-- ==== Sys2Proof/Machine/State.lean ====
section
/-! DEFINITION. The state of one UT1-L8 module as plain data, the reasons a step could stop, and the state
after reset. Sparse parts (cores, stacks, memories, counters) list only what differs from the fresh value, in
rising order of key. -/

namespace Sys2Proof.Machine

/-! ## Containers -/

/-- A map from keys to values: keys strictly rising, no value equal to the fresh one (Machine/Sparse.lean). -/
abbrev Sparse (α : Type) := List (Nat × α)

/-- Bytes of a store by offset; an unlisted byte reads 0. -/
abbrev Mem := List Host.Cell

/-- Four of a kind: the contexts or the AF banks of a core (spec/03 R64, R75). -/
structure Quad (α : Type) where
  q0 : α
  q1 : α
  q2 : α
  q3 : α
  deriving DecidableEq, Repr

/-- An RT register, stored three times (spec/15 R398). -/
structure Triple (w : Nat) where
  c0 : BitVec w
  c1 : BitVec w
  c2 : BitVec w
  deriving DecidableEq, Repr

/-- A triple whose copies agree. -/
def Triple.all {w : Nat} (v : BitVec w) : Triple w := ⟨v, v, v⟩

/-! ## The core -/

/-- The special tag of an AF entry column (spec/06 R142). -/
inductive Tag where
  | none
  | posInf
  | negInf
  | nan
  deriving DecidableEq, Repr

/-- An AF entry column: the integer A and its tag (spec/06 R139). -/
structure AfCol where
  a : BitVec 128 := 0
  tag : Tag := .none
  deriving DecidableEq, Repr

/-- An AF bank (spec/03 R75, spec/06 R139, R148). `opened`: checkpoints the core had taken when the bank was
opened, which decides the restart checkpoint of spec/13 R340. `opens`: openings since the downbeat, a replay counting
its own anew; `uppers`: the openings whose chain overflowed, which every later replay opens in the upper window
(spec/06 R149, R150; notes/assumptions/144). -/
structure Bank where
  isOpen : Bool := false
  owner : BitVec 2 := 0
  age : BitVec 2 := 0
  upper : Bool := false
  rep : Bool := false
  opened : Nat := 0
  opens : Nat := 0
  uppers : List Nat := []
  deriving DecidableEq, Repr

/-- A stationary operand (spec/05 R124 to R126): its format code, its element codes at index
(column·slots + slot)·32 + row, its fine scales at index column·slots + slot. -/
structure Station where
  fmt : BitVec 4
  codes : List (BitVec 8)
  scales : List (BitVec 4)
  deriving DecidableEq, Repr

/-- One group sum s · 2^l with its group tag, weighted by LIMB (spec/05 R130, spec/06 R142). -/
structure GroupSum where
  s : Int
  l : Int
  tag : Tag
  deriving DecidableEq, Repr

/-- The group sums of one weight column on their way to an AF entry (spec/05 R133), and the chain they belong to: the window of
its bank, the number of the opening, and the checkpoints taken before it (spec/06 R140, R149). -/
structure GroupCol where
  ctx : Ctx
  entry : Nat
  sums : List GroupSum
  upper : Bool := false
  opens : Nat := 0
  opened : Nat := 0
  deriving DecidableEq, Repr

/-- One instruction of a chain with its resolved A, B and D addresses (spec/13 R353). -/
structure ChainStep where
  word : DWord
  a : Nat
  b : Nat
  d : Nat
  deriving DecidableEq, Repr

/-- Byte ranges of the LS and entry ranges of the AF and the statistics store that an instruction reads and
writes; `hdr` is the address of a header or descriptor block whose fields its checks judge (spec/03 R480). -/
structure Use where
  lsR : List (Nat × Nat) := []
  lsW : List (Nat × Nat) := []
  afR : List (Nat × Nat) := []
  afW : List (Nat × Nat) := []
  stR : List (Nat × Nat) := []
  stW : List (Nat × Nat) := []
  hdr : Option Nat := none
  deriving DecidableEq, Repr

/-- An instruction of a context as readiness sees it (spec/03 R68, R70): its opcode, the registers it reads, the one it writes
(0: none), what it touches, and the arithmetic cycles after which, at the latest, its unit is free and its results are
usable. -/
structure Work where
  ctx : Ctx
  op : Nat
  reads : List Nat := []
  dst : Nat := 0
  use : Use := {}
  busy : Nat := 0
  lat : Nat := 0
  deriving DecidableEq, Repr

/-- An error counter (spec/17 R435). -/
structure ErrCtr where
  value : BitVec 32 := 0
  sticky : Bool := false
  deriving DecidableEq, Repr

/-- A sync counter (spec/09 R223, spec/17 R443): LAST_SRC as an endpoint, LOCAL. -/
structure SyncCtr where
  value : BitVec 16 := 0
  sat : Bool := false
  zero : Bool := false
  src : Option EndPt := none
  local_ : Bool := false
  /-- its last change was clamped (R225) -/
  clamped : Bool := false
  deriving DecidableEq, Repr

/-- The local SIG that issued last on a core: its counter and the count of clamps as it found them, its increment, and whether
its issue is over (spec/09 R225, R226). -/
structure SigMark where
  ctr : Fin 64
  before : SyncCtr
  clamps : ErrCtr
  inc : Nat
  issued : Bool := false
  deriving DecidableEq, Repr

/-- What the issues of a core tell of readiness, each of which takes an arithmetic cycle of its own (spec/03 R68, R70; spec/09
R226): for each context the cycles until its next instruction can issue after a taken branch; the instructions whose unit may
still be occupied or whose results may still be out, oldest first; issues since a sync counter last changed, up to 3; the local
SIG that issued last, while no sync counter has changed since. -/
structure Pace where
  wait : Quad Nat := ⟨0, 0, 0, 0⟩
  work : List Work := []
  idle : Nat := 3
  sig : Option SigMark := none
  deriving DecidableEq, Repr

/-- A context (spec/03 R64, R88). -/
structure CtxState where
  enabled : Bool := false
  entry : BitVec 10 := 0
  pc : BitVec 10 := 0
  regs : Sparse Word := []
  running : Bool := false
  /-- restored by a roll inside stroke N, which it goes on with from the next work window (spec/13 R341, R346) -/
  resume : Bool := false
  ended : Bool := false
  stopped : Bool := false
  /-- beat in which the context was first held over (spec/13 R346) -/
  heldSince : Option Nat := none
  /-- the generator's state; none while it stands as the last downbeat seeded it (spec/04 R118) -/
  dither : Option DWord := none
  /-- next stroke index N (spec/13 R334) -/
  n : Nat := 0
  /-- the two copies of the stationary operand (spec/05 R132) -/
  stat0 : Option Station := none
  stat1 : Option Station := none
  newest : Bool := false
  passUsed : Bool := false
  /-- CPYs and remote SIGs a replay still suppresses (spec/13 R343) -/
  skipCpy : Nat := 0
  skipSig : Nat := 0
  /-- CMARKs issued, which number the groups of the copy stream (spec/08 R204) -/
  marks : Nat := 0
  /-- the lowest group of a copy that stored-data loss took its slot from: fenced mode holds later groups for good (spec/08
  R204, R208) -/
  lostGroup : Option Nat := none
  /-- the statistics store as stroke N found it (spec/07 R184) -/
  statAtStart : Mem := []
  /-- wait registers: counter, VALUE, beat the wait began (spec/17 R451) -/
  waiting : Option (BitVec 6 × BitVec 16 × Nat) := none
  /-- chain steps of the stroke so far, for shadowing; none once a chain of the stroke was found not
  eligible or was recorded (spec/13 R352) -/
  chain : Option (List ChainStep) := none
  /-- not at its fence when issue closed: an overrun (spec/02 R43, spec/03 R85) -/
  overran : Bool := false
  deriving DecidableEq, Repr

※ ※ ※

▶ _Your task_: After counting the lines above that include the word "GroupSum", give only the number.

▶ _Completed task_: 2